Saved data entries
-- ==== Sys2Proof/Laws/KeepsFusionOps.lean ====
section
/-! SUPPORT. What the operations of Machine/FusionOps.lean keep. -/

namespace Sys2Proof.Machine

namespace Keeps

set_option Elab.async false
set_option linter.unusedSimpArgs false
set_option linter.unusedVariables false

theorem setSrc {kb : Bool} {k0 s : State} {i : Nat} {x : SrcRt} (hk : Keeps kb k0 s) :
    Keeps kb k0 (State.setSrc s i x) := by
  unfold State.setSrc
  repeat' first
    | with_reducible assumption
    | dsimp only
    | simp only [Keeps.upd]
    | decide +kernel

theorem fusEvent {kb : Bool} {k0 s : State} {type : Nat} {source : Nat} {detail : Nat} (hk : Keeps kb k0 s) :
    Keeps kb k0 (State.fusEvent s type source detail) := by
  unfold State.fusEvent
  repeat' first
    | with_reducible assumption
    | with_reducible apply Keeps.event
    | dsimp only
    | decide +kernel

theorem drop {kb : Bool} {k0 s : State} {i : Nat} (hk : Keeps kb k0 s) :
    Keeps kb k0 (State.drop s i) := by
  unfold State.drop
  repeat' first
    | with_reducible assumption
    | with_reducible apply Keeps.inc
    | dsimp only
    | decide +kernel

theorem dropFull {kb : Bool} {k0 s : State} {i : Nat} (hk : Keeps kb k0 s) :
    Keeps kb k0 (State.dropFull s i) := by
  unfold State.dropFull
  repeat' first
    | with_reducible assumption
    | with_reducible apply Keeps.drop
    | with_reducible apply Keeps.fusEvent
    | dsimp only
    | decide +kernel

theorem takeSlot {kb : Bool} {k0 s : State} {i : Nat} {slot : Nat} {f : OpenFrame} (hk : Keeps kb k0 s) :
    Keeps kb k0 (State.takeSlot s i slot f) := by
  unfold State.takeSlot
  repeat' first
    | with_reducible assumption
    | intro _
    | with_reducible apply Keeps.setSrc
    | dsimp only
    | simp only [Keeps.upd]
    | decide +kernel

theorem pend {kb : Bool} {k0 s : State} {i : Nat} {st : Nat} (hk : Keeps kb k0 s) :
    Keeps kb k0 (State.pend s i st) := by
  unfold State.pend
  repeat' first
    | with_reducible assumption
    | with_reducible apply Keeps.setSrc
    | dsimp only
    | simp only [Keeps.upd]
    | decide +kernel

theorem estUpdate {kb : Bool} {k0 s : State} {i : Nat} {a : Nat} {t : Nat} (hk : Keeps kb k0 s) :
    Keeps kb k0 (State.estUpdate s i a t) := by
  unfold State.estUpdate
  repeat' first
    | with_reducible assumption
    | intro _
    | with_reducible apply Keeps.wr
    | with_reducible apply Keeps.keep
    | with_reducible apply Keeps.pend
    | with_reducible apply Keeps.setSrc
    | with_reducible apply Keeps.ite_fst
    | with_reducible apply Keeps.foldl_fst
    | with_reducible apply Keeps.ite
    | dsimp only
    | simp only [Keeps.upd]
    | simp only [State.inc, State.add, State.wr_frame, Keeps.upd_wr]
    | decide +kernel

theorem oosAdd {kb : Bool} {k0 s : State} {i : Nat} {p : Sample} (hk : Keeps kb k0 s) :
    Keeps kb k0 (State.oosAdd s i p) := by
  unfold State.oosAdd
  repeat' first
    | with_reducible assumption
    | with_reducible apply Keeps.inc
    | with_reducible apply Keeps.setSrc
    | with_reducible apply Keeps.ite
    | dsimp only
    | simp only [Keeps.upd]
    | simp only [State.inc, State.add, State.wr_frame, Keeps.upd_wr]
    | decide +kernel

theorem lateHistory {kb : Bool} {k0 s : State} {i : Nat} {k : Nat} (hk : Keeps kb k0 s) :
    Keeps kb k0 (State.lateHistory s i k) := by
  unfold State.lateHistory
  repeat' first
    | with_reducible assumption
    | intro _
    | with_reducible apply Keeps.inc
    | with_reducible apply Keeps.pend
    | with_reducible apply Keeps.setSrc
    | with_reducible apply Keeps.foldl
    | with_reducible apply Keeps.ite
    | dsimp only
    | simp only [Keeps.upd]
    | simp only [State.inc, State.add, State.wr_frame, Keeps.upd_wr]
    | decide +kernel

theorem placeSample {kb : Bool} {k0 s : State} {i : Nat} {f : OpenFrame} (hk : Keeps kb k0 s) :
    Keeps kb k0 (State.placeSample s i f) := by
  unfold State.placeSample
  repeat' first
    | with_reducible assumption
    | with_reducible apply Keeps.inc
    | with_reducible apply Keeps.drop
    | with_reducible apply Keeps.lateHistory
    | with_reducible apply Keeps.oosAdd
    | with_reducible apply Keeps.setSrc
    | with_reducible apply Keeps.ite
    | split
    | dsimp only
    | simp only [Keeps.upd]
    | simp only [State.inc, State.add, State.wr_frame, Keeps.upd_wr]
    | decide +kernel

theorem slotHeader {kb : Bool} {k0 s : State} {i : Nat} {f : OpenFrame} (hk : Keeps kb k0 s) :
    Keeps kb k0 (State.slotHeader s i f) := by
  unfold State.slotHeader
  repeat' first
    | with_reducible assumption
    | with_reducible apply Keeps.memWrite
    | with_reducible apply Keeps.ite
    | dsimp only
    | decide +kernel

theorem putRecord {kb : Bool} {k0 s : State} {i : Nat} {stamp : Int} {flags : Nat} {id : Nat} {data : Bytes} (hk : Keeps kb k0 s) :
    Keeps kb k0 (State.putRecord s i stamp flags id data) := by
  unfold State.putRecord
  repeat' first
    | with_reducible assumption
    | with_reducible apply Keeps.dropFull
    | with_reducible apply Keeps.memWrite
    | with_reducible apply Keeps.setSrc
    | with_reducible apply Keeps.ite
    | dsimp only
    | simp only [Keeps.upd]
    | decide +kernel

theorem canIngest {kb : Bool} {k0 s : State} {port : Nat} {id : Nat} {flags : Nat} {data : Bytes} (hk : Keeps kb k0 s) :
    Keeps kb k0 (State.canIngest s port id flags data) := by
  unfold State.canIngest
  repeat' first
    | with_reducible assumption
    | intro _
    | with_reducible apply Keeps.putRecord
    | with_reducible apply Keeps.foldl
    | with_reducible apply Keeps.ite
    | dsimp only
    | decide +kernel

theorem srcState {kb : Bool} {k0 s : State} {i : Nat} {new : Nat} {k : Nat} (hk : Keeps kb k0 s) :
    Keeps kb k0 (State.srcState s i new k) := by
  unfold State.srcState
  repeat' first
    | with_reducible assumption
    | with_reducible apply Keeps.wr
    | with_reducible apply Keeps.fusEvent
    | with_reducible apply Keeps.ite
    | dsimp only
    | decide +kernel

theorem applyState {kb : Bool} {k0 s : State} {k : Nat} {i : Nat} (hk : Keeps kb k0 s) :
    Keeps kb k0 (State.applyState s k i) := by
  unfold State.applyState
  repeat' first
    | with_reducible assumption
    | with_reducible apply Keeps.pend
    | with_reducible apply Keeps.setSrc
    | with_reducible apply Keeps.srcState
    | with_reducible apply Keeps.ite
    | split
    | dsimp only
    | simp only [Keeps.upd]
    | decide +kernel

theorem afterRelease {kb : Bool} {k0 s : State} {k : Nat} {i : Nat} {l : Listing} (hk : Keeps kb k0 s) :
    Keeps kb k0 (State.afterRelease s k i l) := by
  unfold State.afterRelease
  repeat' first
    | with_reducible assumption
    | with_reducible apply Keeps.inc
    | with_reducible apply Keeps.setSrc
    | with_reducible apply Keeps.ite
    | dsimp only
    | simp only [Keeps.upd]
    | simp only [State.inc, State.add, State.wr_frame, Keeps.upd_wr]
    | decide +kernel

theorem expire {kb : Bool} {k0 s : State} {k : Nat} (hk : Keeps kb k0 s) :
    Keeps kb k0 (State.expire s k) := by
  unfold State.expire
  repeat' first
    | with_reducible assumption
    | intro _
    | with_reducible apply Keeps.inc
    | with_reducible apply Keeps.contained
    | with_reducible apply Keeps.foldl
    | with_reducible apply Keeps.ite
    | dsimp only
    | decide +kernel

theorem submitShadow {kb : Bool} {k0 s : State} (hk : Keeps kb k0 s) :
    Keeps kb k0 (State.submitShadow s) := by
  unfold State.submitShadow
  repeat' first
    | with_reducible assumption
    | with_reducible apply Keeps.wr
    | with_reducible apply Keeps.cantleReads
    | with_reducible apply Keeps.memWrite
    | with_reducible apply Keeps.ite
    | dsimp only
    | decide +kernel

theorem release {kb : Bool} {k0 s : State} {k : Nat} {r : Nat} {cause : Nat} (hk : Keeps kb k0 s) :
    Keeps kb k0 (State.release s k r cause) := by
  unfold State.release
  repeat' first
    | with_reducible assumption
    | intro _
    | with_reducible apply Keeps.wr
    | with_reducible apply Keeps.afterRelease
    | with_reducible apply Keeps.applyState
    | with_reducible apply Keeps.expire
    | with_reducible apply Keeps.memWrite
    | with_reducible apply Keeps.submitShadow
    | with_reducible apply Keeps.ite_fst
    | with_reducible apply Keeps.foldl_fst
    | with_reducible apply Keeps.foldl
    | with_reducible apply Keeps.ite
    | dsimp only
    | simp only [Keeps.upd]
    | simp only [State.inc, State.add, State.wr_frame, Keeps.upd_wr]
    | decide +kernel

theorem releaseLimit {kb : Bool} {k0 s : State} {k : Nat} (hk : Keeps kb k0 s) :
    Keeps kb k0 (State.releaseLimit s k) := by
  unfold State.releaseLimit
  repeat' first
    | with_reducible assumption
    | with_reducible apply Keeps.release
    | with_reducible apply Keeps.ite
    | dsimp only
    | decide +kernel

theorem releaseOverdue {kb : Bool} {k0 s : State} {n : Nat} (hk : Keeps kb k0 s) : Keeps kb k0 (s.releaseOverdue n) := by
  induction n generalizing s with
  | zero => exact hk
  | succ n ih => exact ite (ih (releaseLimit hk)) hk
end Keeps

end Sys2Proof.Machine
end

:: Exercise details ::
Give only the number of lines in the entries that contain "srcState".

:: Expected answer ::
4